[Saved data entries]
/-- The code of a kind (R306). -/
def NodeKind.code : NodeKind → Nat
  | .kernel => 0
  | .cond => 1
  | .while_ => 2
  | .event => 3
  | .host => 4
  | .end_ => 5

/-- A field that R285 requires to be zero is not. -/
def fieldsBad (k : NodeKind) (opa opb param : Nat) : Bool :=
  match k with
  | .kernel => opb != 0 || param != 0
  | .cond => 16 ≤ param
  | .while_ => param != 0
  | .event => opa != 0 || opb != 0 || param != 0
  | .host => opa != 0 || opb != 0 || 4096 ≤ param
  | .end_ => opa != 0 || opb != 0 || param != 0

/-- A misaligned operand, a bad NS, or ASYNC on another kind than KERNEL (R287, 0x8B). -/
def operandsBad (k : NodeKind) (next opa opb param : Nat) (async : Bool) : Bool :=
  next % 128 != 0 || (async && k != .kernel) ||
    match k with
    | .kernel => opa % 64 != 0
    | .cond => opa % 8 != 0 || opb % 8 != 0 || param % 16 = 0 || 8 < param % 16
    | .while_ => opa % 8 != 0 || opb % 128 != 0
    | _ => false

/-- The node that sixteen doublewords hold, or the field code of the check it fails (R284, R287); of several, the one that the table lists first
(DESIGN CHOICE, log entry 105). -/
def nodeOf (addr : DWord) (d : List Nat) (dev : Bool) : Except Nat Node :=
  let w (i : Nat) : Nat := d.getD i 0
  let rsv := bitsOf (w 0) 57 1 != 0 || bitsOf (w 1) 57 7 != 0 || bitsOf (w 2) 57 7 != 0 || bitsOf (w 3) 16 48 != 0 || (d.drop 12).any fun x => x != 0
  match nodeKindOf (bitsOf (w 0) 60 4) with
  | none => .error 0x8A
  | some k =>
    let opa := bitsOf (w 1) 0 57
    let opb := bitsOf (w 2) 0 57
    let param := bitsOf (w 3) 0 16
    let next := bitsOf (w 0) 0 57
    let async := bitsOf (w 0) 58 1 == 1
    if rsv || fieldsBad k opa opb param then .error 0x8A
    else if operandsBad k next opa opb param async then .error 0x8B
    else if dev && (k == .cond || k == .while_ || k == .end_) then .error 0x8C
    else
      .ok { addr := addr, kind := k, cons := bitsOf (w 0) 59 1 == 1, async := async, next := next, opa := opa, opb := opb, param := param,
            wait := maskOf ((d.drop 4).take 4), set := maskOf ((d.drop 8).take 4) }

/-! ### Chains (R286) -/

/-- A chain at its next node. -/
def chainAt (a : DWord) : Chain := { Fresh.chain with cur := some a }

/-- The main chain takes its next head where it has none; with none queued the context is idle (R283, R286). (DEDUCED, log entry 53.) -/
def Context.takeHead (c : Context) : Context :=
  let live := c.st == .running || c.st == .idle
  if c.main.cur.isSome then c
  else
    match c.heads with
    | h :: r => { c with heads := r, main := chainAt h, st := if live then .running else c.st }
    | [] => { c with st := if live then .idle else c.st }

/-- The chain moves on: the main chain to a successor (0 ends it), the device chain to its next appended node. -/
def Context.advance (c : Context) (dev : Bool) (succ : Nat) : Context :=
  if dev then { c with dev := Fresh.chain }
  else if succ = 0 then { c with main := Fresh.chain }.takeHead
  else { c with main := chainAt (BitVec.ofNat 64 succ) }

/-- The device chain takes the next appended node where it has none (R286). -/
def Context.takeDev (c : Context) : Context :=
  match c.dev.cur, c.devQ with
  | none, d :: r => { c with devQ := r, dev := chainAt d.addr }
  | _, _ => c

/-- A chain's current node that has started and whose kind's action is still to be taken (R285, R286). -/
def Dev.startable (m : Dev) (asid : Nat) (dev : Bool) (kind : NodeKind) : Option Node :=
  match m.ctx asid with
  | some c =>
    let other := c.chain (!dev)
    match (c.chain dev).node with
    | some n =>
      let waits := kind == .kernel && (c.chain dev).behind && other.started && !other.begun && other.kind == some NodeKind.kernel.code
      if m.walks asid && (c.chain dev).started && !(c.chain dev).begun && n.kind == kind && !waits then some n else none
    | none => none
  | none => none

/-- A node completes: its SET bits are set, and the chain moves to the successor (R286). -/
def Dev.nodeEnds (m : Dev) (asid : Nat) (dev : Bool) (n : Node) (succ : Nat) : Dev :=
  (m.setEvents asid n.set).modCtx asid fun c => c.advance dev succ

/-- An appended node's LAUNCH is a release at package scope (R292), cumulative by what its thread had acquired: nothing that it covers is outstanding (R205,
R208, R214). -/
def Dev.appended (m : Dev) (d : DevNode) : Bool :=
  let c := m.core d.core
  d.acq.all (fun (s, k) => !c.accs.any (fun x => x.blk == d.blk && x.slot == s && x.id < k) && c.workDone d.blk s k) &&
  !c.accs.any (fun a => (a.blk == d.blk && a.slot == d.slot && a.id < d.id) || (match a.early with | some k => k < d.id | none => false)) &&
    c.workDone d.blk d.slot d.id && !c.flushing d.blk

/-- The chains with a node to read: the device chain's next is taken once its LAUNCH has released, and the launching core's private lines are written back,
for the walker's reads observe every earlier write of the launching thread (R286, R292; DEDUCED, log entry 95). -/
def Dev.takeNext (m : Dev) (asid : Nat) (dev : Bool) (c : Context) : Option Dev :=
  if !dev then some (m.modCtx asid fun x => x.takeHead)
  else
    match c.dev.cur, c.devQ with
    | none, d :: _ => if m.appended d then some ((m.flushPrivate d.core).modCtx asid fun x => x.takeDev) else none
    | _, _ => some m

/-- A node of sixteen doublewords is checked, and the chains are tested for readiness (R284, R287, R288). -/
def nodeSeen (asid : Nat) (dev : Bool) (a : DWord) (d : List Nat) : Act Unit := do
  let k := some (bitsOf (d.getD 0 0) 60 4)
  match nodeOf a d dev with
  | .error f =>
    modify fun x => x.modCtx asid fun y => y.setChain dev { chainAt a with kind := k }
    actFault (Flt.shape f)
  | .ok n => modify fun x => (x.modCtx asid fun y => y.setChain dev { chainAt a with kind := k, node := some n }).testChains asid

WHAT THE TASK REQUIRES: From the entries above, return exactly the line containing "none (R286). -/", the line containing "let waits := kind", and all lines between, and nothing else.

REPLY TO THE EXERCISE:
/-- The device chain takes the next appended node where it has none (R286). -/
def Context.takeDev (c : Context) : Context :=
  match c.dev.cur, c.devQ with
  | none, d :: r => { c with devQ := r, dev := chainAt d.addr }
  | _, _ => c

/-- A chain's current node that has started and whose kind's action is still to be taken (R285, R286). -/
def Dev.startable (m : Dev) (asid : Nat) (dev : Bool) (kind : NodeKind) : Option Node :=
  match m.ctx asid with
  | some c =>
    let other := c.chain (!dev)
    match (c.chain dev).node with
    | some n =>
      let waits := kind == .kernel && (c.chain dev).behind && other.started && !other.begun && other.kind == some NodeKind.kernel.code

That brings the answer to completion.